Son exemplarité est grande. Malgré l’éviction finale de Daniel Libeskind en tant
que maître d’oeuvre constructeur de sa « Freedom Tower », les mouvements
citoyens se souviendront de l’ensemble des procédures de démocratie participative
et délibérative. D’ailleurs certains maires ont compris la leçon.
Penser la médiation reste une problématique importante pour les chercheurs en
sciences humaines et sociales, tel Hans Georg Gadamer qui écrit en 1960
(Première édition française de 1976) :
« L'importance particulière que revêt l'architecture pour notre problème
consiste dans le fait qu'en elle aussi se vérifie la médiation sans laquelle
une œuvre d'art ne possède aucune présence réelle. …
Cela, l'architecture peut nous l'apprendre, elle qui reste immuablement
marquée par son appartenance à un monde précis.

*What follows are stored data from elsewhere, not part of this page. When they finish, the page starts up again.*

/-- The commands that carry slot 0, and the groups step 3 of R158 puts them in: true for a changing or device command. -/
def shelfRows : List (Bool × Byte × (Frame → Instr)) :=
  [(false, 0x03, .readShelf), (false, 0x04, .readQueues), (false, 0x05, .readBatch), (false, 0x06, .readPending),
   (false, 0x07, .readEpisode), (true, 0x11, .setShelf), (true, 0x12, .setLevel), (true, 0x17, .batchHold),
   (true, 0x18, .batchResume), (true, 0x19, .batchAbandon), (true, 0x1A, .clearBatchFault), (true, 0x1C, .thaw),
   (true, 0x1D, .nextAttention), (true, 0x1E, .serviceDone), (true, 0x1F, .holdoff), (false, 0x20, .takeover),
   (false, 0x21, .release), (false, 0x22, .ackEpisode), (true, 0x30, .restart)]

/-- The commands that name a slot from 1 to 16; true for a changing command. -/
def slotRows : List (Bool × Byte × (Frame → Instr)) :=
  [(false, 0x01, .readSlot), (true, 0x10, .setPolicy), (true, 0x13, .admitSlot), (true, 0x14, .denyAdmit),
   (true, 0x15, .retireAdd), (true, 0x16, .denyRetire), (true, 0x1B, .clearSlot)]

/-- Every command a frame carries, with its code (section 12.2). -/
def frameRows : List (Byte × (Frame → Instr)) :=
  let fetches : List (Byte × (Frame → Instr)) := [(0x00, .noneFrame), (0x01, .readSlot), (0x02, .readLinks)]
  let reads : List (Byte × (Frame → Instr)) :=
    [(0x03, .readShelf), (0x04, .readQueues), (0x05, .readBatch), (0x06, .readPending), (0x07, .readEpisode)]
  let roles : List (Byte × (Frame → Instr)) := [(0x20, .takeover), (0x21, .release), (0x22, .ackEpisode)]
  fetches ++ reads ++ changeRows ++ roles

/-- The timer expiries. -/
def isExpiry : Instr → Bool
  | .presenceSettled _ => true
  | .presenceLost _ => true
  | .handleSettleExpiry _ => true
  | .supplyLowSettleExpiry => true
  | .chargeTimeout _ => true
  | .coolDownExpiry _ => true
  | .stabilizeTimeExpiry _ => true
  | .bootTimeout _ => true
  | .powerOffTimerExpiry _ => true
  | .drainDeadlineExpiry _ => true
  | .isolatingLaneSettleExpiry _ => true
  | .entryLaneSettleExpiry _ _ => true
  | .gatherWindowExpiry => true
  | .channelLostPauseExpiry _ => true
  | .holdoffExpiry _ => true
  | .supervisionExpiry _ => true
  | .ledBlinkToggle _ => true
  | _ => false

/-- The table has no pair of slots twice (R95). -/
def PairsOnce (s : State) : Prop := (s.links.map fun e => (e.payload, e.hubSlot)).Nodup

/-- R63, R65, R69, R72: the power accounts agree with the slots, and the deficit flag with the budget. -/
def AccountsLaw (s : State) : Prop := ListsFollow s ∧ GrantsFollow s ∧ SumFollows s ∧ DeficitFollows s

/-- R154, R169: the attention lines follow, and while RESET_L is low no transfer is in flight. -/
def AttentionLaw (s : State) : Prop :=
  AttnFollows s ∧ (s.shelf.inReset = true → ∀ i : SlotId, (s.slot i).chan.transfer = none)

/-- R83: what an idle engine that is not paused does next. -/
def Chosen (c d : Channel) : Prop :=
  if c.identityDue = true then d = { c with transfer := some { kind := .identityRead, attempt := 1 } }
  else if c.noticePending = true ∧ (c.cueQueue = [] ∨ c.lastServed = .cue) then
    d = { c with transfer := some { kind := .noticeRead, attempt := 1 }, noticePending := false }
  else
    match c.cueQueue with
    | [] => d = c
    | cue :: rest => d = { c with transfer := some { kind := .cueWrite cue, attempt := 1 }, cueQueue := rest }

/-- A slot's phase timer runs in this state (R8). -/
def PhaseRuns (i : SlotId) (st : SlotState) (s : State) : Prop :=
  s.stateOf i = st ∧ (s.recordOf i).phaseTimer.isSome = true ∧ (s.recordOf i).phasePaused = false

/-- The response held for a frame has this status and data (R157, R168). -/
def Holds (code : Byte) (f : Frame) (status : Status) (data : List Byte) (s t : State) : Prop :=
  (t.port f.link).held =
    some { status := status, code := code, overrun := overruns f (s.port f.link), data := data }

/-- A frame of the ACTIVE link leaves its port with supervision started again and a response, and does not touch the
other port, the episode, the count, the shelf lines or the model's own fields. -/
def FrameKeeps (f : Frame) (s t : State) : Prop :=
  t.port f.link =
      { s.port f.link with supervision := some s.settings.supervisionTime, held := (t.port f.link).held } ∧
    t.port f.link.other = s.port f.link.other ∧ t.episode = s.episode ∧ t.elapsed = s.elapsed ∧ t.shelf = s.shelf ∧
    t.coincidences = s.coincidences ∧ t.pending = s.pending

/-- A refused frame of the ACTIVE link: its supervision starts again and the refusal is held, nothing else. -/
def Refused (code : Byte) (f : Frame) (status : Status) (s : State) : State :=
  answered code f status [] (supervised f.link s)

/-- A cue is on its way to a blade: it is being written or waits in the queue. -/
def CueOnWay (i : SlotId) (c : Cue) (t : State) : Prop :=
  (t.slot i).chan.transfer.map (·.kind) = some (.cueWrite c) ∨ c ∈ (t.slot i).chan.cueQueue

/-- A member that waits to be started can be: it is in service, powered or asking to retire (R118, R120). -/
def Startable (s : State) (m : Member) : Prop :=
  s.stateOf m.slot = .inService ∨ s.stateOf m.slot = .powered ∨
    (s.stateOf m.slot = .retirePending ∧ (s.recordOf m.slot).priorState.isSome = true)
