/-- CLEAR_SLOT (R142) and THAW (R78): a FAULTED or REJECTED slot goes to SETTLING as though just pushed in, a STUCK one
with PGOOD low to VACANT_READY with its grant released; a thaw lets the arbiter act. -/
def Obligations.ClearsReturnSlotsAndPermits : Prop :=
  ∀ (s : State) (f : Frame), MayChange f s →
    (∀ i : SlotId, f.slot.toNat = slotNumber i →
      ((s.stateOf i = .faulted ∨ s.stateOf i = .rejected) → (s.slot i).cond.present = true →
        ∃ t, exec (.clearSlot f) s = .next t ∧ t.stateOf i = .settling ∧
          (t.slot i).cond =
            { (s.slot i).cond with debounce := some (s.recordOf i).policy.presenceDebounce, loss := none } ∧
          (t.recordOf i).identity = none ∧ (t.recordOf i).reason = none ∧ (t.recordOf i).retriesUsed = 0 ∧
          (t.recordOf i).faultOutstanding = false ∧ (t.recordOf i).approved = false ∧
          (t.recordOf i).idUnverified = false ∧ (t.recordOf i).floorApplied = false ∧
          (t.recordOf i).adopted = false ∧ (t.recordOf i).phaseTimer = none ∧ KeepsRecord i s t ∧
          (t.recordOf i).lastNotice = (s.recordOf i).lastNotice ∧ Shows i false false 0 .off t ∧
          Holds 0x1B f .ok [1] s t ∧ OtherSlots i s t ∧ FrameKeeps f s t ∧ t.links = s.links ∧
          t.batch = s.batch ∧ t.attention = s.attention ∧ t.settings = s.settings ∧ t.power = offLists i s.power) ∧
      (s.stateOf i = .stuck → (s.slot i).lines.pgood = .low → NoneWaiting s → AccountsLaw s →
        ∃ t, exec (.clearSlot f) s = .next t ∧ t.stateOf i = .vacantReady ∧
          (t.recordOf i).faultOutstanding = false ∧ (t.recordOf i).reason = none ∧ (t.recordOf i).power = none ∧
          (t.recordOf i).approved = false ∧ (t.recordOf i).adopted = false ∧
          (t.recordOf i).identity = (s.recordOf i).identity ∧ KeepsRecord i s t ∧ Shows i false false 0 .on t ∧
          t.power.sumOfGrants = s.power.sumOfGrants - (s.recordOf i).reservedGrant ∧
          t.power.deficit = (s.power.deficit && decide (s.settings.budget < t.power.sumOfGrants)) ∧
          (∀ k : EventKey, k ≠ .shelf .budget → t.attention.entry k = s.attention.entry k) ∧
          Holds 0x1B f .ok [16] s t ∧ OtherSlots i s t ∧ FrameKeeps f s t ∧ t.links = s.links ∧
          t.batch = s.batch ∧ t.settings = s.settings) ∧
      (s.stateOf i = .stuck → (s.slot i).lines.pgood = .high →
        exec (.clearSlot f) s = .next (Refused 0x1B f .stillPowered s)) ∧
      (s.stateOf i ∉ [SlotState.faulted, .rejected, .stuck] →
        exec (.clearSlot f) s = .next (Refused 0x1B f .wrongState s))) ∧
    (f.slot = 0 →
      (s.power.freeze = false → exec (.thaw f) s = .next (Refused 0x1C f .wrongState s)) ∧
      (s.power.freeze = true → (s.power.permitQueue = [] ∨ s.shelf.supplyAsserted = true) →
        exec (.thaw f) s =
          .next (answered 0x1C f .ok [] { supervised f.link s with power := { s.power with freeze := false } })) ∧
      (∀ (i : SlotId) (p : PowerPart), s.power.freeze = true → s.shelf.supplyAsserted = false →
        s.power.holders.length < s.settings.permitLimit → s.power.permitQueue = [i] → s.stateOf i = .queued →
        (s.recordOf i).power = some p → (s.recordOf i).policy.priority ≠ 0 → (s.slot i).lines.fltL = .high →
        ∃ t, exec (.thaw f) s = .next t ∧ t.power.freeze = false ∧ t.stateOf i = .charging ∧
          (t.recordOf i).power = some { p with permitHeld := true } ∧
          (t.recordOf i).phaseTimer = some (s.recordOf i).policy.chargeTimeout ∧ (t.slot i).out.preEn = true ∧
          t.power.permitQueue = [] ∧ i ∈ t.power.holders ∧ Holds 0x1C f .ok [] s t ∧ OtherSlots i s t ∧
          FrameKeeps f s t ∧ t.links = s.links ∧ t.attention = s.attention))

Par là même, un trait nouveau apparaît : l'architecture est
spécifiquement ce qui donne une configuration à l'espace. »2
1
Notice de l’Universalis : « L’agence d’origine a été fondée en 1936 à Chicago par Louis Skidmore (1897-1962) et Nathaniel
Owings (1903-1984) qui avaient tous les deux participé trois ans plus tôt à l’organisation de l’exposition Century of Progress
Exposition commémorant le centenaire de la fondation de Chicago. Un troisième associé, l’ingénieur John Merrill (1896-1975), les
rejoint en 1939 pour former l’agence Skidmore, Owings & Merrill. Dès 1937, un bureau de l’agence avait été ouvert à New York et
d’autres bureaux le seront ensuite à San Francisco, Portland (Oregon), Washington, D.C., etc »
2
GADAMER, Hans-Georg, 1976.Vérité et méthode, Paris, Seuil, p.150.